/-- LIMP cause CHAIN: whether another participant of the shared mitten is in LIMP (R231, R233). -/
def Dev.chainLimp (d : Dev) (parts : Nat → Bool) : Dev :=
  let on := d.sharedMit.isSome && (List.range 16).any fun p => p != d.ln.chn.pos && parts p && d.ln.chn.limpers.getLsbD p
  if on == d.sy.limpCause.getLsbD 3 then d else d.limpChain on

/-- The crown's chain work of a tick: participants, counts, candidates, LIMP (R91-R93, R231). -/
def Dev.crownTick (d : Dev) : Dev :=
  let d := d.chainLatch
  let d := d.modChn fun c => { c with limpers := BitVec.ofNat 16 ((List.range 16).foldl (fun a p =>
    let s := c.slots.getD p {}
    if s.missed < 2 ∧ s.flags.testBit 1 then a + 2 ^ p else a) 0) }
  match d.sharedMit with
  | none => d.chainLimp fun _ => false
  | some m =>
    let serv := (List.range 16).map (d.servAt m)
    let bases := baseList serv
    let all := serv.foldl (· + ·) 0
    let total := match d.ln.chn.shedTo with | some n => min n all | none => all
    let d := d.modChn fun c => { c with serv := serv }
    let d := if total ≠ (d.mitten m).nTotal ∨ bases ≠ d.ln.chn.bases then d.interleave m total bases else d
    let d := d.modMit m fun x => { x with peerT := d.peerMin m (·.iT), peerB := d.peerMin m (·.iB), peerL := d.peerMin m (·.iL) }
    d.chainLimp (d.partAt m)

/-- PHASE of a lead (R356): steps of 125 ps from this tick to its next cycle start. -/
def Dev.phaseToNext (d : Dev) (p : Nat) : Nat :=
  let x := d.phase p
  let now := 8 * d.now
  x.cycAt + x.cycLen * ceilDiv (now - x.cycAt) (max 1 x.cycLen) - now

/-- The crown block of the shared mitten (R356). STOP stands while the mitten is neither in SOFTSTART nor in RUN (DEDUCED,
log 75). -/
def Dev.crownBlk (d : Dev) : CrownBlk :=
  match d.sharedMit with
  | none => {}
  | some m =>
    let x := d.mitten m
    let stop := !(x.st == .softstart || x.st == .run)
    { mit := m, nTotal := x.nTotal, part := BitVec.ofNat 16 (d.partMask m), target := x.pub,
      phaseSt := match d.leadOf m with | some p => d.phaseToNext p % 16777216 | none => 0,
      period := match d.leadOf m with | some p => (d.phase p).period | none => d.leadPeriod m,
      limiter := x.lim, flags := b2n x.rev + 2 * x.fsbb + 8 * b2n stop }

/-- The block of a second shared mitten, in which the crown takes no part (R356, R357): its devices by their reports. The crown runs
no loop for it, so it carries STOP and no target (DESIGN CHOICE, log 69). -/
def Dev.otherBlk (d : Dev) : CrownBlk :=
  let own := d.sharedMit.getD 0xFF
  match (d.ln.chn.slots.filter fun s => decide (s.missed < 2) && s.mit != 0xFF && s.mit != own).map (·.mit) with
  | [] => {}
  | m :: _ => { mit := m, part := BitVec.ofNat 16 ((List.range 16).foldl (fun a p => if p ≠ d.ln.chn.pos ∧ d.partAt m p then a + 2 ^ p else a) 0),
                nTotal := (List.range 16).foldl (fun a p => if p ≠ d.ln.chn.pos ∧ d.partAt m p then a + (d.ln.chn.slots.getD p {}).nAct else a) 0, flags := 8 }

/-- The frame the crown emits in a tick (R356, R357): the marker stands as the code octets of K28.5 and K28.1. -/
def Dev.emitFrame (d : Dev) : Dev :=
  let t := d.sy.tick.count
  let (aux, c) := d.ln.chn.fillAux t
  let f := [0xBC, 0x3C] ++ leBytes 4 t ++ leBytes 1 (4 * b2n c.gridStep) ++ leBytes 1 c.count ++ d.crownBlk.bytes ++
    d.otherBlk.bytes ++ d.ownSlot.bytes ++ List.replicate 165 0 ++ aux ++ [0, 0]
  d.modChn fun _ => { c with outFrame := sealFrame f, gridStep := false }

/-! ### The follower (R91, R93, R357, R359) -/

/-- Ticks from the one in which a block acts to the next cycle start of the crown's lead (R93, R356): PHASE counts from the tick two
before, and the lead's cycles follow at PERIOD. -/
def CrownBlk.ticksToCycle (b : CrownBlk) : Nat :=
  let next := if b.period = 0 then b.phaseSt else b.phaseSt + b.period * ceilDiv (160000 - b.phaseSt) b.period
  ceilDiv (next - 160000) 80000

/-- The members that a follower has active (R92, R93, R229, R356): those that the crown's levers leave it from the switch tick on,
the highest in SHED; what is in SHED beside them is recalled at the next cycle start of the crown's lead, which its block names:
in the first tick at or after it. -/
def Dev.recallDue (d : Dev) (m : Nat) (b : CrownBlk) : Dev :=
  let x := d.mitten m
  let on := (d.active m).length
  let goal := x.keep.getD (on + (d.phasesIn m .shed).length)
  if goal < on then (if x.switchTick ≤ d.sy.tick.count then d.setActive m goal else d)
  else if goal = on ∨ (d.phasesIn m .shed).isEmpty then d.modMit m fun y => { y with recallAt := none }
  else
    let t := x.recallAt.getD (d.sy.tick.count + b.ticksToCycle)
    if t ≤ d.sy.tick.count then (d.modMit m fun y => { y with recallAt := none }).setActive m goal
    else d.modMit m fun y => { y with recallAt := some t }

/-- What a follower takes from the crown's block of its shared mitten (R91, R357): outside PART its members go to SHED; else
direction, mode, period and target, and members in SHED are recalled (R93). Its own protections compare with the voltage it would
itself regulate to (R91). -/
def Dev.applyBlk (d : Dev) (m : Nat) (b : CrownBlk) : Dev :=
  if !b.part.getLsbD d.ln.chn.pos then d.shedMembers m
  else
    let rev := b.flags % 2 == 1
    let d := d.modMit m fun x => { x with rev := rev }
    let q := (d.goal m).getD (d.idleGoal m)
    let d := d.modMit m fun x =>
      let y := { x with vSet := q.vSet, iSet := q.ceil, nTotal := b.nTotal, lim := b.limiter, pub := b.target,
                        fsbb := bits b.flags 1 2, syncP := if b.period = 0 then none else some b.period }
      { y with iCmd := b.target * (max 1 (if (d.mitE m).fsbb then b.nTotal / 2 else b.nTotal) : Nat) }
    let d := if (d.mitten m).looping && !b.flags.testBit 3 then d.recallDue m b else d
    d.each (d.active m) fun p e => e.modPh p fun x => { x with targetNext := b.target, revSw := rev }

/-- The difference of a follower's sense from the crown's, more than 2 % of V_SET (R91); no field carries the crown's sense
(free, log 6). -/
def Dev.senseCompare (d : Dev) (m : Nat) : Dev :=
  match d.goal m with
  | none => d.modMit m fun x => { x with senseBad := false }
  | some g =>
    let v := d.endV (if g.rev then (d.mitE m).fromNode else (d.mitE m).toNode)
    let bad := decide (g.vSet < 50 * ((v - Config.freeCrownSense d.freeIx).natAbs : Int))
    (d.modMit m fun x => { x with senseBad := x.senseBad && bad }).tickFree

/-- The follower's chain work of a tick. -/
def Dev.followerTick (d : Dev) : Dev :=
  let want := (d.sy.tick.count + d.ln.chn.off + 4294967294) % 4294967296
  let f := d.ln.chn.rx.find? fun f => f.tick == want
  let d := d.chainLatch
  match d.sharedMit with
  | none => d.chainLimp fun _ => false
  | some m =>
    let blk := f.bind fun f => f.blocks.find? fun b => b.mit == m
    let d := d.modMit m fun x => { x with noSet := if blk.isSome then 0 else satInc 2 x.noSet }
    let d := match blk with
      | some b => (d.applyBlk m b).chainLimp b.part.getLsbD
      | none => d
    d.senseCompare m

/-! ### A frame arrives (R356-R360) -/

/-- A discarded frame (R360): counted; a crown whose frame carried INTERLEAVE repeats it with a SWITCH_TICK two ticks later
(R364). -/
def Dev.dropFrame (d : Dev) : Dev :=
  let d := d.modChn fun c => { c with frameErr := satInc 65535 c.frameErr }
  let c := d.ln.chn
  if c.role = 1 ∧ byteAt c.auxPrev 0 = 1 then
    let m := byteAt c.auxPrev 1
    (d.modMit m fun x => { x with switchTick := x.switchTick + 2, respread := true }).modChn fun c =>
      { c with outMsg := putBytes c.auxPrev 3 (leBytes 2 ((d.mitten m).switchTick + 2)) :: c.outMsg }
  else if c.role = 2 then d.modChn fun c => { c with outFrame := [] }
  else d

/-- The frame a follower forwards (R354, R356, R358): its own slot, its message in an empty AUX field, the CRC. -/
def Dev.forwardFrame (d : Dev) (f : List Byte) (tick : Nat) : Dev :=
  let f := putBytes f (40 + 11 * d.ln.chn.pos) d.ownSlot.bytes
  if byteAt f 216 = 0 then
    let (aux, c) := d.ln.chn.fillAux tick
    d.modChn fun _ => { c with outFrame := sealFrame (putBytes f 216 aux) }
  else d.modChn fun c => { c with outFrame := sealFrame f }

/-- A follower hears the marker of a frame, whatever the rest of the frame is worth (R360). -/
def Dev.hearMarker (d : Dev) (f : List Byte) : Dev :=
  d.when (d.ln.chn.role == 2 && f.take 2 == [0xBC, 0x3C]) fun e => e.modChn fun c => { c with quiet := 0 }

/-- What acts in the tick of a frame's arrival on a follower: the tick numbering, the crown's boundaries, STOP, which drives every
member low and leaves it ACTIVE (R69, R85), a grid step, and the place of the follower's tick, which is the arrival of the marker
less its compensation (R219, R356, R357, R359). -/
def Dev.arriveFrame (d : Dev) (f : List Byte) (r : RxFrame) : Dev :=
  let due (i : Nat) : List Nat := if (byteAt f 6).testBit i then [d.now] else []
  let d := d.modChn fun c => { c with off := (r.tick + 4294967296 - d.sy.tick.count % 4294967296) % 4294967296,
                                      dueC := c.dueC ++ due 0, dueP := c.dueP ++ due 1 }
  let d := match d.sharedMit with
    | some m =>
      let stop := r.blocks.any fun b => b.mit == m && b.flags.testBit 3
      (d.modMit m fun x => { x with stopBlk := stop }).when stop fun e => e.each (e.mitE m).members fun p c => c.modPh p Phase.low
    | none => d
  let d := match r.side.arrived with
    | some a => d.onSy fun s => { s with tick := { s.tick with
        last := ((s.tick.last : Int) + roundDiv (a - d.ln.chn.dly) 1000).toNat } }
    | none => d
  d.when ((byteAt f 6).testBit 2) fun e => e.stepGrid

/-- CHAIN_FRAME (R356, R357, R360): a frame received whole, with what came beside it. A bad one is discarded and counted, in
ISOLATED too. A message in its AUX field has a row of its own. -/
def execChainFrame (frame : List Byte) (codeErr : Bool) (s : State) (side : ChainSide := {}) : Host.Outcome State Fault Refusal :=
  s.onDev fun d =>
    let bad := codeErr || frame.length != 250 || sealFrame frame != frame
    if d.ln.chn.st = .isolated ∧ bad then d.modChn fun c => { c with frameErr := satInc 65535 c.frameErr }
    else if d.ln.chn.st ≠ .formed then d
    else if bad then (d.hearMarker frame).dropFrame
    else
      let r : RxFrame := { tick := leAt frame 2 4, blocks := (List.range 2).map fun i => parseBlk (frame.drop (8 + 16 * i)),
                           slots := (List.range 16).map fun p => parseSlot (frame.drop (40 + 11 * p)), side := side }
      let d := d.modChn fun c => { c with rx := (r :: c.rx).take 3, quiet := 0 }
      if d.ln.chn.role = 2 then (d.arriveFrame frame r).forwardFrame frame r.tick else d

/-! ### Formation and loss (R355, R359, R360, R363) -/

/-- The power states in which the chain is up (R361). -/
def Dev.chainUp (d : Dev) : Bool := d.sy.power == .liner || d.inRun || d.sy.power == .sleep

/-- A write of CHN_CTRL (R355, R363): a SYNC_MODE of 3 or a reserved bit makes the value invalid (R439); EN = 1 starts training
where the chain may be up (R361), EN = 0 takes the port down. -/
def Dev.writeChnCtrl (d : Dev) (v : Word) : Dev :=
  if fld v 11 21 ≠ 0 ∨ fld v 9 2 = 3 then d.accessError 3 0 0x3000 evSetupValueInvalid (d2 0x3000)
  else
    let was := bit d.ln.chn.ctrl 0
    let d := d.modChn fun c => { c with ctrl := v }
    let d := if fld v 9 2 = 2 then d else (d.modChn fun c => { c with syncLock := false, syncBad := 0, syncGood := 0 }).offset evSyncLost 0
    if bit v 0 && !was && d.chainUp then d.modChn fun c => { c with st := .training }
    else if !bit v 0 then d.leaveChain
    else d

/-- CHAIN_ENABLE (R355). -/
def execChainEnable (val : Word) (s : State) : Host.Outcome State Fault Refusal := s.onDev fun d => d.writeChnCtrl val

/-- CHAIN_SYMBOL_LOCK (R355). -/
def execChainSymbolLock (s : State) : Host.Outcome State Fault Refusal :=
  s.onDev fun d => d.modChn fun c => if c.st = .training then { c with st := .electing } else c

/-- The compensation D in ps (R359). -/
def chainDelay (cable loopNs pos count : Nat) : Nat :=
  if cable = 0 then 200000 * pos + (loopNs * 1000 - 200000 * count) * pos / max 1 count else (200 + cable) * 1000 * pos

/-- The key of this device: CROWN_PRIO x 16 + ID (R355, R363). -/
def Chain.key (c : Chain) : Nat := 16 * fld c.ctrl 5 4 + fld c.ctrl 1 4

/-- Whether an election may have ended so (R355): the device with the lowest key is the crown at position 0, and the others stand
at positions 1 to COUNT - 1. -/
def Chain.elects (c : Chain) (f : Formation) : Bool :=
  let own := fld c.ctrl 1 4
  decide (f.position < f.count) && decide (f.count ≤ 16) &&
  (if f.position = 0 then f.crownId == own && f.keys.all (c.key < ·)
   else f.crownId != own && (f.keys.isEmpty || f.keys.any fun k => decide (k < c.key) && k % 16 == f.crownId && f.keys.all (k ≤ ·)))

/-- CHAIN_FORMED (R355, R359, R360): an ID conflict or a loop above 8 µs leaves the device in ELECTING; a new crown makes it step
its grid. -/
def execChainFormed (form : Formation) (s : State) : Host.Outcome State Fault Refusal :=
  s.onDev fun d =>
    let c := d.ln.chn
    if c.st = .off ∨ c.st = .training then d
    else if form.conflict || form.keys.any (· % 16 == fld c.ctrl 1 4) then
      (d.modChn fun c => { c with st := .electing, role := 0 }).raise evChainIdConflict none []
    else if 8000 < form.loopNs then
      (d.modChn fun c => { c with st := .electing, role := 0, loopNs := form.loopNs }).raise evChainLoopTooLong none []
    else if !c.elects form then d
    else
      let changed := c.known && c.crownId != form.crownId
      let role := if form.position = 0 then 1 else 2
      let d := d.modChn fun c =>
        { c with st := .formed, role := role, pos := form.position, count := form.count, crownId := form.crownId,
                 loopNs := form.loopNs, formed := satInc 255 c.formed, lost := false, known := true, quiet := 0, rx := [], off := 0,
                 dueC := [], dueP := [],
                 slots := List.replicate 16 {}, side := {}, bases := [], serv := [], servTill := 0, shedTo := none, limpers := 0, aux := [], auxPrev := [], outFrame := [],
                 dly := chainDelay c.cable form.loopNs form.position form.count }
      let d := d.each (List.range 16) fun m e => if (e.mitE m).shared then e.modMit m fun x =>
        { x with nTotal := (e.active m).length, baseIx := 0, keep := none, stopBlk := false, peerT := none, peerB := none, peerL := none } else e
      let d := (d.offset evChainLost 0).raise evChainFormed none (d2 form.count ++ d2 form.crownId)
      d.when changed fun e => (e.stepGrid).raise evCrownChanged none []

-- -- --

(Task to carry out): Retype only the lines running from the top of the listing to the line that holds "if s.missed <", both ends included.

(Solved problem):
/-- LIMP cause CHAIN: whether another participant of the shared mitten is in LIMP (R231, R233). -/
def Dev.chainLimp (d : Dev) (parts : Nat → Bool) : Dev :=
  let on := d.sharedMit.isSome && (List.range 16).any fun p => p != d.ln.chn.pos && parts p && d.ln.chn.limpers.getLsbD p
  if on == d.sy.limpCause.getLsbD 3 then d else d.limpChain on

/-- The crown's chain work of a tick: participants, counts, candidates, LIMP (R91-R93, R231). -/
def Dev.crownTick (d : Dev) : Dev :=
  let d := d.chainLatch
  let d := d.modChn fun c => { c with limpers := BitVec.ofNat 16 ((List.range 16).foldl (fun a p =>
    let s := c.slots.getD p {}
    if s.missed < 2 ∧ s.flags.testBit 1 then a + 2 ^ p else a) 0) }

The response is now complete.